The rest of paper is organized as follows. Section II summarizes related work. Section III presents RISP framework. Section IV provides performance and energy consumption models for RISP and Baseline. Section V evaluates RISP followed by Section VI, which concludes the paper.

## II. RELATED WORK

ISP techniques leverage analytical modeling [4][21], hardware prototyping [7][9][12][13][14][15], or both [22] to quantify their performance or energy gains compared with traditional host-CPU based computing. For modeling-based ISP techniques [4][21], it is very hard for a third-party to reproduce their experimental results although their models and major parameters are provided [9]. This is mainly because the detailed information about how to integrate these models to generate the reported results is unclear. Besides, the parameters (e.g., data transfer rate per NVM channel and clock frequency of an embedded CPU) used in these prior studies [4][21] are already outdated. Prototyping-based ISP techniques [7][9][12][13][14][15] employ a customized hardware prototype. Unfortunately, these prototypes are normally not publicly available. In short, none of existing ISP techniques is open source in the sense that its results can be reproduced by a third-party.
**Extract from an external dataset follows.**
-- ==== Sys2Proof/Machine/Dispatch.lean ====
section
/-! DEFINITION. The dispatch: one arm for every row of the opcode table, each a call of that row's meaning. -/

namespace Sys2Proof.Machine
In addition, ISP techniques normally target different applications running on distinct architectures. For example, while iSSD [4] focuses on some common data-intensive application kernels (e.g., K-means [17], a mean-based data partitioning method) running on an enterprise server, Active Flash [21] concentrates on high performance computing (HPC) simulations (e.g., astrophysics and climate) performed on a supercomputer like Gordon. Biscuit [9], Caribou [12], BlueDBM [14], and YourSQL [13], however, focus on how to integrate ISP in a database system. Summarizer [15] designs a set of application programming interfaces (APIs) that can be used by a host application to offload a task to the SSD processor. The huge differences among these applications and architectures also make a comparison between two ISP techniques challenging. These huge differences plus non-open-source explained why all existing ISP techniques used the traditional host-CPU based computing as a competitor and none of them compared its performance with one of its peers. In this paper, we also compare RISP with the conventional host-CPU based computing.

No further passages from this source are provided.